------ Source data ------
-- ==== Sys2Proof/Tests/Slice0.lean ====
section
/-!
SUPPORT. The model's own tests, each one step or one function on a small state, with the expected result
taken from the spec's worked examples and vectors (the file and rule named at each), and for every
statement with hypotheses a witness that meets them together (the second half).
-/
namespace Sys2Proof.Tests

open Sys2Proof Sys2Proof.Machine

/-! ## Small states -/

/-- A next state that passes a check. -/
def nextWith (r : Result) (check : State → Bool) : Bool :=
  match r with
  | .next t => check t
  | .fault _ => false
  | .refused _ => false

/-- The machine stops for this reason. -/
def stopsWith (r : Result) (f : Fault) : Bool :=
  match r with
  | .next _ => false
  | .fault e => decide (e = f)
  | .refused _ => false

/-- The 64 bytes `00 01 .. 3f` of spec/95_test_vectors.md D11. -/
def rampBlk : Memory := (List.range 64).map fun j => (j, BitVec.ofNat 8 j)

/-- `LEN = n` and nothing else since reset. -/
def withLen (n : BitVec 7) : State := { State.reset with len := n }

/-- 64 bytes supplied, nothing started. -/
def loaded : State := { State.reset with blk := rampBlk, len := 64 }

/-- `START` just accepted. -/
def started : State := { loaded with busy := true, seq := 0x040 }

/-- The words of the known vector, spec/95_test_vectors.md S1. -/
def s1Words : Vector Word 8 :=
  #v[0x7c1f10b8, 0x4e298e4a, 0x41b9cccb, 0xd47fe1dd, 0xff39dc61, 0x7bc32b10, 0x5b7dacb7, 0x66012995]

/-- A result is there to read. -/
def finished : State := { loaded with valid := true, h := s1Words }

/-- The failed `START` of `LEN = 3` (R88). -/
def failed : State := { withLen 3 with err := true, ecause := 1 }

/-- The state with this event first. -/
def next (e : Event) (s : State) : State := { s with inbox := e :: s.inbox }

/-- The latest response. -/
def answered (c : RespCode) (d : Word) (s : State) : Bool := decide (lastResponse s = some ⟨c, d⟩)

/-! ## Well-formedness smoke test -/

/-- The one check of `WellFormed` refuses an index below 16 (R60). -/
theorem test_wexp_index_15_ill_formed : ¬(Instr.wexp 15).WellFormed := by decide

theorem test_wexp_index_16_well_formed : (Instr.wexp 16).WellFormed := by decide

/-! ## Decoding: words written out from R52, R53, R59, R60 -/

theorem test_decode_clr : decodeCommand 0b0001000000000000 = .ok .clr := by decide
theorem test_decode_push : decodeCommand 0b0010000010100101 = .ok (.push 0xA5) := by decide
theorem test_decode_start : decodeCommand 0b0011000000000000 = .ok .start := by decide
theorem test_decode_rdw : decodeCommand 0b0100000000000110 = .ok (.rdw 6) := by decide
theorem test_decode_rdb : decodeCommand 0b0101000000010110 = .ok (.rdb 22) := by decide
theorem test_decode_stat : decodeCommand 0b0110000000000000 = .ok .stat := by decide
theorem test_decode_idle : decodeMicro 0b000000000 = .ok .idle := by decide
theorem test_decode_hinit : decodeMicro 0b001000000 = .ok .hinit := by decide
theorem test_decode_wload : decodeMicro 0b010001010 = .ok (.wload 10) := by decide
theorem test_decode_wexp : decodeMicro 0b011100001 = .ok (.wexp 33) := by decide
theorem test_decode_rinit : decodeMicro 0b100000000 = .ok .rinit := by decide
theorem test_decode_round : decodeMicro 0b101101001 = .ok (.round 41) := by decide
theorem test_decode_accum : decodeMicro 0b110000000 = .ok .accum := by decide

/-- The illegal words of spec/95_test_vectors.md D12. -/
theorem test_illegal_words :
    ([0x0000, 0x7000, 0xF000, 0xFFFF, 0x1001, 0x3001, 0x6001, 0x1100, 0x2100, 0x3F00, 0x4008, 0x40FF,
      0x5020, 0x50FF] : List (BitVec 16)).all
      (fun cw => match decodeCommand cw with | .ok _ => false | .error _ => true) = true := by decide

/-- The illegal values of `SEQ` of spec/95_test_vectors.md D14. -/
theorem test_illegal_seq :
    ([0x041, 0x090, 0x0c0, 0x0cf, 0x101, 0x181, 0x1c0] : List (BitVec 9)).all
      (fun q => match decodeMicro q with | .ok _ => false | .error _ => true) = true := by decide

/-! ## The datapath, spec/95_test_vectors.md D1, D2 -/

theorem test_add32 : add32 0xbb67ae85 0x92c1dfc5 = 0x4e298e4a := by decide
theorem test_rotr : rotr 0xdeadbeef 7 = 0xdfbd5b7d ∧ rotr 0x00000001 1 = 0x80000000 := by decide
theorem test_shr : shr 0x80000000 3 = 0x10000000 := by decide
theorem test_sig0 : sig0 0x6a09e667 = 0xba0cf582 := by decide
theorem test_sig1 : sig1 0x510e527f = 0xe3640132 := by decide
theorem test_sum0 : sum0 0x12345678 = 0x66146474 := by decide
theorem test_sum1 : sum1 0xdeadbeef = 0x345e14a3 := by decide
theorem test_ch : ch 0xf0f0f0f0 0xcccccccc 0xaaaaaaaa = 0xcacacaca := by decide
theorem test_maj : maj 0xf0f0f0f0 0xcccccccc 0xaaaaaaaa = 0xe8e8e8e8 := by decide
theorem test_be32 : be32 0xe4 0xe8 0x9d 0xf8 = 0xe4e89df8 := by decide
theorem test_ser32 : ser32 0x7c1f10b8 = #v[0x7c, 0x1f, 0x10, 0xb8] := by decide
theorem test_wnext : wnext 0 0 0 0x18 = 0x000f0000 := by decide

/-- The checks of R18 on the round constants: their sum and their exclusive-or. -/
theorem test_k_sum :
    let K := (List.range 64).map fun t => kAt (BitVec.ofNat 6 t)
    K.foldl (· + ·) 0 = 0x941d1755 ∧ K.foldl (· ^^^ ·) 0 = 0x95c49cf5 := by
  decide +kernel

/-- R18's table at its first entry, at the end of its first row and the start of its second, and at its
last entry. -/
theorem test_k_places :
    kAt 0 = 0x428a2f98 ∧ kAt 7 = 0xab1c5ed5 ∧ kAt 8 = 0xd807aa98 ∧ kAt 63 = 0xc67178f2 := by decide

/-- The checks of R19 on the initial values. -/
theorem test_h0_sum :
    h0Rom.toList.foldl (· + ·) 0 = 0x6ea8df67 ∧ h0Rom.toList.foldl (· ^^^ ·) 0 = 0xc62760eb := by
  decide

/-- The first 64 bytes of the source's known vector, spec/95_test_vectors.md S1. -/
def s1Block : List Byte :=
  [0x01, 0x00, 0x00, 0x00, 0xe4, 0xe8, 0x9d, 0xf8, 0x48, 0x1b, 0xc5, 0x76, 0xb9, 0x9f, 0x66, 0x57,
   0x62, 0xcb, 0x82, 0x66, 0xf8, 0x55, 0xc6, 0x68, 0x40, 0x16, 0xb8, 0xb4, 0xd1, 0x69, 0x76, 0xf2] ++
  [0x00, 0x00, 0x00, 0x00, 0xe1, 0xd1, 0x4f, 0x08, 0x98, 0xe6, 0x1d, 0x02, 0x4f, 0x0e, 0x01, 0x72,
   0xfc, 0x63, 0x46, 0x69, 0xf5, 0xfc, 0xd5, 0x6d, 0x4e, 0x01, 0xca, 0x10, 0xe9, 0x37, 0x7b, 0x05]
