-- ==== Sys2Proof/Decode.lean ====
section
/-! DEFINITION. From the 144-bit command word to a command and back (spec/30_encoding.md R81 to R91).

`decode` is total and refuses an illegal word by name; `encode` is written from the same table of fields. -/

namespace Sys2Proof

/-! ## The fields of the word (R81) -/

/-- Bits 143:136. -/
def Cmd.op (w : Cmd) : BitVec 8 := w.extractLsb' 136 8

/-- Bits 135:128. -/
def Cmd.unit (w : Cmd) : Unit8 := w.extractLsb' 128 8

/-- Bits 127:96. -/
def Cmd.slotA (w : Cmd) : Slot := w.extractLsb' 96 32

/-- Bits 95:64. -/
def Cmd.slotB (w : Cmd) : Slot := w.extractLsb' 64 32

/-- Bits 63:32. -/
def Cmd.slotC (w : Cmd) : Slot := w.extractLsb' 32 32

/-- Bits 31:0. -/
def Cmd.slotD (w : Cmd) : Slot := w.extractLsb' 0 32

/-- The four slots in order. -/
def Cmd.slots (w : Cmd) : List Slot := [w.slotA, w.slotB, w.slotC, w.slotD]

/-- The word with the given fields, most significant field first. -/
def Cmd.pack (op : BitVec 8) (unit : Unit8) (a b c d : Slot) : Cmd := op ++ unit ++ a ++ b ++ c ++ d

/-! ## The opcode map (R86) -/

/-- The thirteen opcodes. -/
inductive Opcode where
  | pwmInit | pwmPoll | pwmSetDuty | pwmSetPeriod
  | tblInit | tblPush | tblMirror | tblNplicate | tblInterp | tblPop
  | ledInit | ledPoll | ledCycle
  deriving DecidableEq, Repr

/-- The numbers of R86. -/
def Opcode.code : Opcode → BitVec 8
  | .pwmInit => 0x10
  | .pwmPoll => 0x11
  | .pwmSetDuty => 0x12
  | .pwmSetPeriod => 0x13
  | .tblInit => 0x20
  | .tblPush => 0x21
  | .tblMirror => 0x22
  | .tblNplicate => 0x23
  | .tblInterp => 0x24
  | .tblPop => 0x25
  | .ledInit => 0x30
  | .ledPoll => 0x31
  | .ledCycle => 0x32

/-- All opcodes, in the table's order. -/
def Opcode.all : List Opcode :=
  [.pwmInit, .pwmPoll, .pwmSetDuty, .pwmSetPeriod, .tblInit, .tblPush, .tblMirror, .tblNplicate, .tblInterp, .tblPop,
    .ledInit, .ledPoll, .ledCycle]

/-- The opcode a byte stands for; every other value is reserved (R87). -/
def Opcode.ofByte (b : BitVec 8) : Option Opcode := Opcode.all.find? (fun o => o.code == b)

/-- The count the `unit` field must stay below: channels, tables or sequencers by group (R86, R88). -/
def Opcode.unitCount : Opcode → Nat
  | .pwmInit | .pwmPoll | .pwmSetDuty | .pwmSetPeriod => Config.NCH
  | .tblInit | .tblPush | .tblMirror | .tblNplicate | .tblInterp | .tblPop => Config.NTBL
  | .ledInit | .ledPoll | .ledCycle => Config.NLED

/-- The widths of the operands in slots A, B, C, D. The length of the list is the format of R82: none is Z, one is A,
two is AB, four is ABCD (R83, R86). -/
def Opcode.widths : Opcode → List Nat
  | .pwmInit => [Config.PW, Config.TW, Config.DW, Config.DW]
  | .pwmPoll => []
  | .pwmSetDuty => [Config.DW]
  | .pwmSetPeriod => [Config.TW]
  | .tblInit => []
  | .tblPush => [Config.XW, Config.YW]
  | .tblMirror => []
  | .tblNplicate => [Config.NW]
  | .tblInterp => [Config.XW]
  | .tblPop => []
  | .ledInit => [Config.PW, Config.IW]
  | .ledPoll => [Config.TBLW]
  | .ledCycle => [Config.TBLW, Config.MW]

/-- Whether slot A is a table index (R88). -/
def Opcode.hasTable : Opcode → Bool
  | .ledPoll | .ledCycle => true
  | _ => false

/-- The opcode of a command. -/
def Instr.opcode : Instr → Opcode
  | .pwmInit .. => .pwmInit
  | .pwmPoll .. => .pwmPoll
  | .pwmSetDuty .. => .pwmSetDuty
  | .pwmSetPeriod .. => .pwmSetPeriod
  | .tblInit .. => .tblInit
  | .tblPush .. => .tblPush
  | .tblMirror .. => .tblMirror
  | .tblNplicate .. => .tblNplicate
  | .tblInterp .. => .tblInterp
  | .tblPop .. => .tblPop
  | .ledInit .. => .ledInit
  | .ledPoll .. => .ledPoll
  | .ledCycle .. => .ledCycle

/-- The `unit` field of a command. -/
def Instr.unit : Instr → Unit8
  | .pwmInit c .. => c
  | .pwmPoll c => c
  | .pwmSetDuty c _ => c
  | .pwmSetPeriod c _ => c
  | .tblInit t => t
  | .tblPush t .. => t
  | .tblMirror t => t
  | .tblNplicate t _ => t
  | .tblInterp t _ => t
  | .tblPop t => t
  | .ledInit d .. => d
  | .ledPoll d _ => d
  | .ledCycle d .. => d

/-! ## Decoding (R87 to R91) -/

/-- Why a word is no command. Every one of them has the same effect, the response `ILLEGAL_COMMAND` (R91). -/
inductive Illegal where
  /-- `op` is not in the table (R87). -/
  | reservedOpcode
  /-- `unit` is not below the count of its group (R88). -/
  | unitOutOfRange
  /-- A slot the format does not use is not zero (R89). -/
  | unusedSlotNonzero
  /-- An operand has a bit above its width (R90). -/
  | operandTooWide
  /-- The `tbl` operand is not below the count of tables (R88). -/
  | tableOutOfRange
  deriving DecidableEq, Repr

/-- R89: the slots the format does not use are zero. -/
def Opcode.unusedZero (o : Opcode) (w : Cmd) : Bool := (w.slots.drop o.widths.length).all (fun v => v == 0)

/-- R90: `slot[31:W]` is zero for the operand of width `W` in it. -/
def Opcode.operandsFit (o : Opcode) (w : Cmd) : Bool :=
  (List.zip w.slots o.widths).all (fun p => decide (p.1.toNat < 2 ^ p.2))

/-- R88: the `tbl` operand names a table. -/
def Opcode.tableInRange (o : Opcode) (w : Cmd) : Bool := !o.hasTable || decide (w.slotA.toNat < Config.NTBL)

/-- The command with the operands of `w`: an operand of width `W`, which is its type's, is `slot[W-1:0]` (R83). -/
def Opcode.build (o : Opcode) (w : Cmd) : Instr :=
  match o with
  | .pwmInit => .pwmInit w.unit (w.slotA.setWidth _) (w.slotB.setWidth _) (w.slotC.setWidth _) (w.slotD.setWidth _)
  | .pwmPoll => .pwmPoll w.unit
  | .pwmSetDuty => .pwmSetDuty w.unit (w.slotA.setWidth _)
  | .pwmSetPeriod => .pwmSetPeriod w.unit (w.slotA.setWidth _)
  | .tblInit => .tblInit w.unit
  | .tblPush => .tblPush w.unit (w.slotA.setWidth _) (w.slotB.setWidth _)
  | .tblMirror => .tblMirror w.unit
  | .tblNplicate => .tblNplicate w.unit (w.slotA.setWidth _)
  | .tblInterp => .tblInterp w.unit (w.slotA.setWidth _)
  | .tblPop => .tblPop w.unit
  | .ledInit => .ledInit w.unit (w.slotA.setWidth _) (w.slotB.setWidth _)
  | .ledPoll => .ledPoll w.unit (w.slotA.setWidth _)
  | .ledCycle => .ledCycle w.unit (w.slotA.setWidth _) (w.slotB.setWidth _)

/-- R91: the tests in the rule's order. -/
def decode (w : Cmd) : Except Illegal Instr :=
  match Opcode.ofByte w.op with
  | none => .error .reservedOpcode
  | some o =>
    if o.unitCount ≤ w.unit.toNat then .error .unitOutOfRange
    else if o.unusedZero w = false then .error .unusedSlotNonzero
    else if o.operandsFit w = false then .error .operandTooWide
    else if o.tableInRange w = false then .error .tableOutOfRange
    else .ok (o.build w)

/-- The opcode table's word of `nbits` bits, read as the command word: one word of 144 bits, bit 0 its least
significant bit (DEDUCED, log 18: spec/opcode_table.json gives `word_bits` 144 and `match`, `mask` over that number). -/
def decodeTableWord (nbits w : Nat) : Option Instr := (decode (BitVec.ofNat 144 (w % 2 ^ nbits))).toOption

/-! ## Encoding -/

/-- An operand right-aligned in its slot, high bits zero (R83). -/
def toSlot {n : Nat} (v : BitVec n) : Slot := v.setWidth _

/-- The word of a command (R81 to R83, R86). -/
def encode (i : Instr) : Cmd :=
  match i with
  | .pwmInit c pin period duty full => Cmd.pack i.opcode.code c (toSlot pin) (toSlot period) (toSlot duty) (toSlot full)
  | .pwmPoll c => Cmd.pack i.opcode.code c 0 0 0 0
  | .pwmSetDuty c duty => Cmd.pack i.opcode.code c (toSlot duty) 0 0 0
  | .pwmSetPeriod c period => Cmd.pack i.opcode.code c (toSlot period) 0 0 0
  | .tblInit t => Cmd.pack i.opcode.code t 0 0 0 0
  | .tblPush t x y => Cmd.pack i.opcode.code t (toSlot x) (toSlot y) 0 0
  | .tblMirror t => Cmd.pack i.opcode.code t 0 0 0 0
  | .tblNplicate t n => Cmd.pack i.opcode.code t (toSlot n) 0 0 0
  | .tblInterp t x => Cmd.pack i.opcode.code t (toSlot x) 0 0 0
  | .tblPop t => Cmd.pack i.opcode.code t 0 0 0 0
  | .ledInit d pin g => Cmd.pack i.opcode.code d (toSlot pin) (toSlot g) 0 0
  | .ledPoll d tbl => Cmd.pack i.opcode.code d (toSlot tbl) 0 0 0
  | .ledCycle d tbl n => Cmd.pack i.opcode.code d (toSlot tbl) (toSlot n) 0 0

/-! ## The table of matches and masks (R91), transcribed from spec/opcode_table.json -/

/-- R91: a word `w` is the legal command of a row exactly when `w & mask = match`. The columns are the spec's, computed for
the default parameters; nothing but a statement uses them. -/
def Opcode.rowMask : Opcode → Cmd
  | .pwmInit => 0xFFFCFFFFFF0000000000FFFF0000FFFF0000#144
  | .pwmPoll => 0xFFFCFFFFFFFFFFFFFFFFFFFFFFFFFFFFFFFF#144
  | .pwmSetDuty => 0xFFFCFFFF0000FFFFFFFFFFFFFFFFFFFFFFFF#144
  | .pwmSetPeriod => 0xFFFC00000000FFFFFFFFFFFFFFFFFFFFFFFF#144
  | .tblInit => 0xFFFCFFFFFFFFFFFFFFFFFFFFFFFFFFFFFFFF#144
  | .tblPush => 0xFFFC00000000FFFF0000FFFFFFFFFFFFFFFF#144
  | .tblMirror => 0xFFFCFFFFFFFFFFFFFFFFFFFFFFFFFFFFFFFF#144
  | .tblNplicate => 0xFFFCFFFF0000FFFFFFFFFFFFFFFFFFFFFFFF#144
  | .tblInterp => 0xFFFC00000000FFFFFFFFFFFFFFFFFFFFFFFF#144
  | .tblPop => 0xFFFCFFFFFFFFFFFFFFFFFFFFFFFFFFFFFFFF#144
  | .ledInit => 0xFFFCFFFFFF00FFFF0000FFFFFFFFFFFFFFFF#144
  | .ledPoll => 0xFFFCFFFFFFFCFFFFFFFFFFFFFFFFFFFFFFFF#144
  | .ledCycle => 0xFFFCFFFFFFFC00000000FFFFFFFFFFFFFFFF#144

/-- The `match` column. -/
def Opcode.rowMatch : Opcode → Cmd
  | .pwmInit => 0x100000000000000000000000000000000000#144
  | .pwmPoll => 0x110000000000000000000000000000000000#144
  | .pwmSetDuty => 0x120000000000000000000000000000000000#144
  | .pwmSetPeriod => 0x130000000000000000000000000000000000#144
  | .tblInit => 0x200000000000000000000000000000000000#144
  | .tblPush => 0x210000000000000000000000000000000000#144
  | .tblMirror => 0x220000000000000000000000000000000000#144
  | .tblNplicate => 0x230000000000000000000000000000000000#144
  | .tblInterp => 0x240000000000000000000000000000000000#144
  | .tblPop => 0x250000000000000000000000000000000000#144
  | .ledInit => 0x300000000000000000000000000000000000#144
  | .ledPoll => 0x310000000000000000000000000000000000#144
  | .ledCycle => 0x320000000000000000000000000000000000#144

end Sys2Proof
end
------
Problem description: Using the data above, count the lines that include "ofNat" and write the number alone.

Finished task: 3